[Source material — start]

-- ==== Sys2Proof/Machine/Chits.lean ====
section
/-! DEFINITION. Chits.lean: sending chits and successor releases (R350, R352, R353, R397, R415, R463). -/

namespace Sys2Proof.Machine

/-- A byte of a context's memory as a reader at its home slice would see it; zero where nothing translates it. -/
def State.peek (s : State) (x : Ctx) (region : BitVec 8) (off : Nat) : Byte :=
  match s.entryFor x region off with
  | some e => if pteKind e = 0 then s.byteAt x region off e else 0
  | none => 0

def State.peekNat (s : State) (x : Ctx) (region : BitVec 8) (off n : Nat) : Nat :=
  leNat ((List.range n).map fun i => s.peek x region (off + i))

/-- PRIO of the ticket at a region 0x00 offset: the lane of a release of it (R415). -/
def State.ticketPrio (s : State) (x : Ctx) (off : Nat) : Nat := (s.peek x 0 (off + 8)).toNat % 8

/-- Send a chit; one of a context that was torn down is dropped (R353). -/
def State.sendChit (s : State) (src : Nat) (fr : Frame) (c : Chit) : State :=
  if !s.holds? c.ctx then s
  else
    let c := { c with colour := s.colourOf src c.ctx }
    let s := s.countSent src c.ctx
    if c.tdev = s.dev then { s with chits := s.chits ++ [⟨c, src, fr, none⟩] }
    else { s with out := s.out ++ [.chit c] }

/-- A RELEASE chit for a successor (R350, R415). -/
def releaseChit (s : State) (x : Ctx) (off : Nat) : Chit :=
  { kind := .release
    lane := Fin.ofNat 8 (s.ticketPrio x off)
    ctx := x
    tdev := s.dev
    tdie := s.ticketDie x off
    tcore := 0
    region := 0
    off := off
    arg := 0
    colour := false }

/-- Release a successor at once; 0 names none (R350). -/
def State.release (s : State) (src : Nat) (fr : Frame) (x : Ctx) (nxt : W64) : State :=
  if nxt = 0 then s else s.sendChit src fr (releaseChit s x nxt.toNat)

/-- Release a successor on a device (R365). -/
def State.releaseOn (s : State) (dev src : Nat) (fr : Frame) (x : Ctx) (nxt : W64) : State :=
  if nxt = 0 then s else s.sendChit src fr { releaseChit s x nxt.toNat with tdev := dev }

/-- Release a successor once the entries and atomics that its ticket issued before `stamp` are done (R397); `die` is that of a crier
from which the release comes (R437). -/
def State.releaseBy (s : State) (die : Option Nat) (core : Nat) (fr : Frame) (stamp : Nat) (nxt : W64) : State :=
  let c := { releaseChit s fr.ctx nxt.toNat with die := die }
  if nxt = 0 then s
  else if (s.core core).settled fr stamp then s.sendChit core fr c
  else s.modCore core fun k => { k with defer := k.defer ++ [⟨fr.serial, fr.ctx, stamp, true, .chit c, fr, []⟩] }

/-- Release what an operation of a core captured (R397). -/
def State.releaseAfter (s : State) (core : Nat) (fr : Frame) (stamp : Nat) (nxt : W64) : State := s.releaseBy none core fr stamp nxt

/-- The place of the chit at `k` among those of its lane, source and target: the first may arrive (R353). -/
def chitFirst (cs : List Flying) (k : Nat) : Bool :=
  match cs[k]? with
  | none => false
  | some c => !((cs.take k).any fun d => decide (d.c.lane = c.c.lane) && decide (d.src = c.src)
      && decide (d.c.tdie = c.c.tdie) && decide (d.c.tcore = c.c.tcore))

/-- Take the chit an arrival event names, of one of the kinds it handles (R353). -/
def State.takeChit (s : State) (x : ChitRef) (ok : ChitKind → Bool) : Option (Flying × State) :=
  match x with
  | .ext dev core c => if ok c.kind && c.tdev = s.dev then
      some (⟨c, core, { probeFrame with ctx := c.ctx, sys := false, pri := c.lane.val, lvl := c.lane.val }, some dev⟩, s)
    else none
  | .sent k =>
    match s.chits[k]? with
    | some c => if ok c.c.kind && chitFirst s.chits k then some (c, { s with chits := s.chits.eraseIdx k }) else none
    | none => none

end Sys2Proof.Machine
end

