/-- A window access reaches the buffer port of its target core (R158, R394, R463, R482). -/
def execWindowAccess (r : AccRef) (s : State) : Out :=
  match s.winAsk r with
  | none => .next s
  | some a =>
    let t := winCore a.off
    let turn := if a.sc then s.scTurn a.src a.seq false else !s.scBusy a.x (vaOf 0xFE a.off / 128)
    if 768 ≤ t || !turn then .next s
    else if !a.own && s.retained (clusterOf t) then .next (s.holdAt (clusterOf t) (.access r))
    else
      let s := if a.own then s else s.wakeCluster (clusterOf t)
      if !s.holds? a.x then .next (s.winBuffer r a)
      else if !a.own && s.flipped t a.x then
        let s := (s.countRecv t a.x a.colour).capture t a.x a.msg
        if a.store.isSome then .next ((s.winDone r a [] false).winSc r a) else .next (s.winKept r)
      else
        let buf := winBuf a.off
        let sp := a.span
        let k := s.core t
        if !a.own && !k.winOk a.x a.sys buf sp.1 sp.2 then .next (s.winBuffer r a)
        else
          let s := if a.own then s else s.countRecv t a.x a.colour
          match a.store with
          | none =>
            let data := memRead (k.buf buf) (winOff a.off) a.n
            .next ((s.winDone r a data (k.stag buf (winOff a.off))).winSc r a)
          | some (bs, tag) =>
            let s := s.modCore t fun k =>
              let k := k.bufWrite buf (winOff a.off) bs
              if tag && buf = 3 then { k with stags := k.stags ++ [sp.1 / 16] } else k
            .next ((s.winDone r a [] false).winSc r a)

/-! ### The SC order (R272, R399, R400) -/

/-- Every form performed in an earlier window is announced (R399). -/
def execScAnnounce (s : State) : Out :=
  .next { s with scForms := s.scForms.map fun f =>
    if f.window < s.tick.toNat / 8 then { f with announced := true } else f }

/-- The result of an announced form is delivered at tick 8 (w + 7), with the context's L1 lines invalidated (R399). -/
def execScDeliver (core id : Nat) (s : State) : Out :=
  match s.scForms.find? fun f => decide (f.core = core) && decide (f.id = id) with
  | none => .next s
  | some f =>
    if !f.announced || s.tick.toNat < 8 * (f.window + 7) then .next s
    else
      let s1 := { s with scForms := s.scForms.filter fun g => decide (g ≠ f) }
      match (s.core core).pend.find? fun p => p.id = id with
      | none => .next s1
      | some p => .next (s1.modCore core fun k => (k.l1DropAll p.ctx).finish p 0)

end Sys2Proof.Machine
end

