/-- An earlier access of the core to the page waits for its re-issue too (R67, R69). -/
def State.earlierRedirect (s : State) (r : AccRef) (x : Ctx) (off : Nat) : Bool :=
  let st := s.stampOf r
  let k := s.core st.1
  let same (o : Nat) : Bool := decide (pageOf (s.pageBig x off) o = pageOf (s.pageBig x off) off)
  (k.pend.any fun p => decide (p.ctx = x) && decide (p.region = 1) && decide (p.stamp < st.2)
      && p.parts.any fun q => (q.st = .redirected || q.st = .misrouted) && same q.off)
    || k.jrn.any fun e => decide (e.ctx = x) && decide (e.region = 1) && decide (e.stamp < st.2)
      && (e.st = .redirected || e.st = .misrouted) && same (e.blk * 64)

/-- Nothing of the page is outstanding toward a device (R67, R68). -/
def State.quiet (s : State) (x : Ctx) (page : Nat) (big : Bool) (dev : Nat) : Bool :=
  !(s.pageOrder.any fun o => decide (o.ctx = x) && decide (o.dev = dev) && pagesMeet o.big o.page big page)

/-- Send a part of an access; in region 0x01 to the page's owner as the owner cache names it now (R52). -/
def State.sendOwned (s : State) (c : Nat) (p : Pend) (i : Nat) (again : Bool) : State :=
  match p.parts[i]? with
  | none => s
  | some q =>
    if p.region ≠ 1 then s.sendPart c p i again
    else
      let dev := match s.ownerEntry p.ctx q.off with
        | some o => o.owner
        | none => q.dev
      let p' := { p with parts := p.parts.set i { q with dev := dev } }
      ((s.touchOwner p.ctx q.off).modCore c fun k =>
        { k with pend := k.pend.map fun o => if o.id = p.id then p' else o }).sendPart c p' i again

/-- Send an access of region 0x01 afresh to the page's owner (R67, R71); one that may not leave yet stays as it is. -/
def State.resend (s : State) (r : AccRef) : State :=
  let s1 := match r with
    | .pend c id i => match (s.core c).pend.find? fun p => p.id = id with
      | some p => s.sendOwned c p i true
      | none => s
    | .jrn c i => match (s.core c).entry i with
      | some e => s.emitEntry c e true
      | none => s
    | .peer _ => s
  if (s1.awayOf r .redirected .redirected).isSome then s else s1

/-- Re-issue in program order once nothing of the page is outstanding toward the old owner (R67). -/
def execRedirectOnlyReissue (r : AccRef) (s : State) : Out :=
  match s.awayOf r .redirected .redirected with
  | none => .next s
  | some a =>
    let big := s.pageBig a.1 a.2.1
    if s.quiet a.1 (pageOf big a.2.1) big a.2.2 && !s.earlierRedirect r a.1 a.2.1 then .next (s.resend r) else .next s

/-- An access that waits at the egress leaves when its owner's turn comes (R66). -/
def execEgressRelease (r : AccRef) (s : State) : Out :=
  match r with
  | .pend c id i => match (s.core c).pend.find? fun p => p.id = id with
    | some p => match p.parts[i]? with
      | some q =>
        if q.st = .egress then .next (s.sendOwned c p i false) else .next s
      | none => .next s
    | none => .next s
  | .jrn c i => match (s.core c).entry i with
    | some e => if s.mayEmit c e then .next (s.emitEntry c e false) else .next s
    | none => .next s
  | .peer _ => .next s

/-- MIGRATE-LOST (R71). -/
def State.migrateLost (s : State) (x : Ctx) (off core : Nat) : State :=
  s.fatalAt x cMIGRATELOST 0 1 (off / 2 ^ 16 * 2 ^ 16) core

/-- How often an access has met MISROUTE (R71). -/
def State.triesOf (s : State) (r : AccRef) : Nat :=
  match r with
  | .pend c id i => match (s.core c).pend.find? fun p => p.id = id with
    | some p => match p.parts[i]? with
      | some q => q.tries
      | none => 0
    | none => 0
  | .jrn c i => match (s.core c).entry i with
    | some e => e.tries
    | none => 0
  | .peer _ => 0

/-- The access is a prefetch. -/
def State.isPref (s : State) (r : AccRef) : Bool :=
  match r with
  | .pend c id _ => (s.core c).pend.any fun p => p.id = id && decide (p.kind = .pref)
  | _ => false

/-- MISROUTE: the access is held, and a message goes to the service core of the issuing core's die, which asks the directory; the
fourth one ends the context (R71). A prefetch is dropped (R280). -/
def execMisroute (r : AccRef) (s : State) : Out :=
  match s.outside r with
  | none => .next s
  | some a =>
    let core := (s.stampOf r).1
    if s.isPref r then
      match r with
      | .pend c id _ => .next (s.dropPend c id)
      | _ => .next s
    else if 3 ≤ s.triesOf r then .next (s.migrateLost a.1 a.2.1 core)
    else
      let s := (s.egressDone a.1 a.2.1 a.2.2 (s.bigOf r)).stand r .misrouted .misrouted
      let s := s.mailTo (dieOf core) (.misroute r a.1 a.2.1)
      .next (match r with
        | .pend c id i => s.modPart c id i fun q => { q with tries := q.tries + 1 }
        | .jrn c i => s.modEntry c i fun e => { e with tries := e.tries + 1 }
        | .peer _ => s)

/-- The MISROUTE message of an access. -/
def SvcMsg.misrouteOf (r : AccRef) : SvcMsg → Bool
  | .misroute y _ _ => decide (y = r)
  | _ => false

/-- The domain directory's answer, taken by the service core that holds the message (R6, R71). DESIGN CHOICE (log 63): the answer
names the page's size. -/
def execDirectoryAnswer (r : AccRef) (owner : Option (Nat × BitVec 32 × Bool)) (s : State) : Out :=
  match s.awayOf r .misrouted .misrouted with
  | none => .next s
  | some a =>
    let die := dieOf (s.stampOf r).1
    if s.serves die && (vget [] s.mail die).any (SvcMsg.misrouteOf r) then
      let s := { s with mail := vmod die (fun l => l.eraseP (SvcMsg.misrouteOf r)) s.mail }
      match owner with
      | none => .next (s.migrateLost a.1 a.2.1 (s.stampOf r).1)
      | some (o, g, big) =>
        let s := (s.writeOwner a.1 (pageOf big a.2.1) big o g).stand r .redirected .redirected
        .next (if s.earlierRedirect r a.1 a.2.1 then s else s.resend r)
    else .next s

/-! ### Stubs (R58 to R64) -/

/-- A request from a peer reaches its slice and finds the KIND 10 entry of a stub, in the slice's order (R56, R61). -/
def execStubRequest (r : PeerReq) (s : State) : Out :=
  match s.askOf (.peer r) with
  | none => .next s
  | some a =>
    if r.region ≠ 1 then .next s
    else match s.slicePass (.acc (.peer r)) a with
      | .stub s i => .next (s.toStub i (.peer r) a)
      | .wait s => .next s
      | _ => .next s

/-- The reference of this device's own access that a relayed request stands for. -/
def refOf (r : PeerReq) : AccRef :=
  if r.id % 2 = 1 then .jrn r.core (r.id / 2) else .pend r.core (r.id / 2 / 2 ^ 16) (r.id / 2 % 2 ^ 16)

/-- The reply of a relayed request: REDIRECT carrying it, or a later stub's REDIRECT or REDIRECT-ONLY passed on unchanged, back
along the path of the request (R60, R61). `later` names the owner, generation, and whether it is a REDIRECT-ONLY. -/
def execStubReply (k : Nat) (data : List Byte) (tag : Bool) (verdict : Nat) (later : Option (Nat × BitVec 32 × Bool))
    (s : State) : Out :=
  match s.relays[k]? with
  | none => .next s
  | some y =>
    if backDev y.req = s.dev && !s.books (refOf y.req) then .next s
    else
    let t := s.stub y.stub
    let r := y.req
    let s := { s with relays := s.relays.eraseIdx k }
    let own := match later with
      | some (o, g, _) => (o, g)
      | none => (t.owner, t.gen)
    let only := match later with
      | some (_, _, b) => b
      | none => false
    if backDev r = s.dev then
      if only then execRedirectOnly (refOf r) own.1 own.2 t.big s
      else execRedirect (refOf r) data tag verdict own.1 own.2 t.big s
    else
      .next { s with out := s.out ++ [if only then .redirectOnly (backDev r) r.core r.id t.ctx t.page t.big own.1 own.2
        else .redirect (backDev r) r.core r.id data tag verdict t.ctx t.page t.big own.1 own.2] }

/-- Remove a stub's entry and free its record (R61). -/
def State.removeStub (s : State) (i : Nat) : State :=
  let t := s.stub i
  let s := match s.slotOf (s.trans t.ctx) (pageSz t.big) 1 (pageOff t.page) with
    | some (a, e) =>
      if pteKind e = 2 ∧ pteFrame e = i then
        (s.physWrite a (natBytes 8 0)).tlbDrop t.ctx (pageSz t.big) 1 (pageOff t.page)
      else s
    | none => s
  s.setStub i { t with st := 0 }

/-- STUB_MIN (R59). -/
def State.stubMin (s : State) : Nat :=
  let x := bitsOf s.migcfg.toNat 4 0
  2 ^ (if x < 16 then 16 else if 24 < x then 24 else x)

/-- The groups a sharer set names. -/
def sharerGroups (m : Nat) : List Nat := (List.range 50).filter fun g => bitsOf m g g = 1

/-- The reclamation scan finds a live stub old enough: it begins to drain (R61). -/
def execReclamationScan (idx : Nat) (s : State) : Out :=
  let t := s.stub idx
  if t.st = 1 ∧ s.stubMin ≤ s.tick.toNat - t.tcre then
    let gs := sharerGroups t.sharers
    let t := { t with st := 2, acks := s.q * gs.length }
    let s := (s.setStub idx t).ownerUpdates idx t gs
    if t.acks = 0 then .next (s.removeStub idx)
    else .next { s with stubSent := tabPut idx s.tick.toNat s.stubSent }
  else .next s

/-- An OWNER-ACK arrives (R61). -/
def State.ownerAcked (s : State) (idx : Nat) : State :=
  let t := s.stub idx
  if t.st = 2 ∧ 0 < t.acks then
    let s := s.setStub idx { t with acks := t.acks - 1 }
    if t.acks = 1 then s.removeStub idx else s
  else s

def execOwnerAck (idx : Nat) (s : State) : Out := .next (s.ownerAcked idx)

/-- 2^24 ticks after its OWNER-UPDATEs a stub still drains: the device reports it on queue 0 (R64). -/
def execStubDrainTimeout (idx : Nat) (s : State) : Out :=
  let t := s.stub idx
  match s.stubSent.find? fun p => p.1 = idx with
  | some (_, sent) =>
    if t.st = 2 ∧ sent + 2 ^ 24 ≤ s.tick.toNat then
      let s := { s with stubSent := s.stubSent.filter fun p => p.1 != idx }
      .next (s.postEvent 0 { Event.mk0 8 0 0 with
        narg := [BitVec.ofNat 64 (1 + t.ctx.toNat * 2 ^ 8 + idx * 2 ^ 24), BitVec.ofNat 64 (t.page + bit t.big * 2 ^ 32),
          BitVec.ofNat 64 t.acks] })
    else .next s
  | none => .next s

/-- OWNER-UPDATE: the owner cache is written, and the acknowledgement is owed (R68). -/
def execOwnerUpdate (ctx : Ctx) (page : Nat) (big : Bool) (owner : Nat) (gen : BitVec 32) (stubDev stubIdx : Nat) (s : State) : Out :=
  let s := if owner = s.dev then s else s.writeOwner ctx page big owner gen
  .next { s with acksDue := s.acksDue ++ [⟨ctx, page, big, stubDev, stubIdx⟩] }

/-- OWNER-ACK is sent once nothing of the page is outstanding toward the stub's device (R68). -/
def execOwnerAckSend (k : Nat) (s : State) : Out :=
  match s.acksDue[k]? with
  | none => .next s
  | some a =>
    if s.quiet a.ctx a.page a.big a.stubDev then
      let s := { s with acksDue := s.acksDue.eraseIdx k }
      if a.stubDev = s.dev then .next (s.ownerAcked a.stubIdx)
      else .next { s with out := s.out ++ [.ownerAck a.stubDev a.ctx a.stubIdx] }
    else .next s

end Sys2Proof.Machine
end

[Source material — finish]

» Exercise prompt: Check every line of the entries above, and copy those that carry the string "same".

» Solution to this task:
  let same (o : Nat) : Bool := decide (pageOf (s.pageBig x off) o = pageOf (s.pageBig x off) off)
      && p.parts.any fun q => (q.st = .redirected || q.st = .misrouted) && same q.off)
      && (e.st = .redirected || e.st = .misrouted) && same (e.blk * 64)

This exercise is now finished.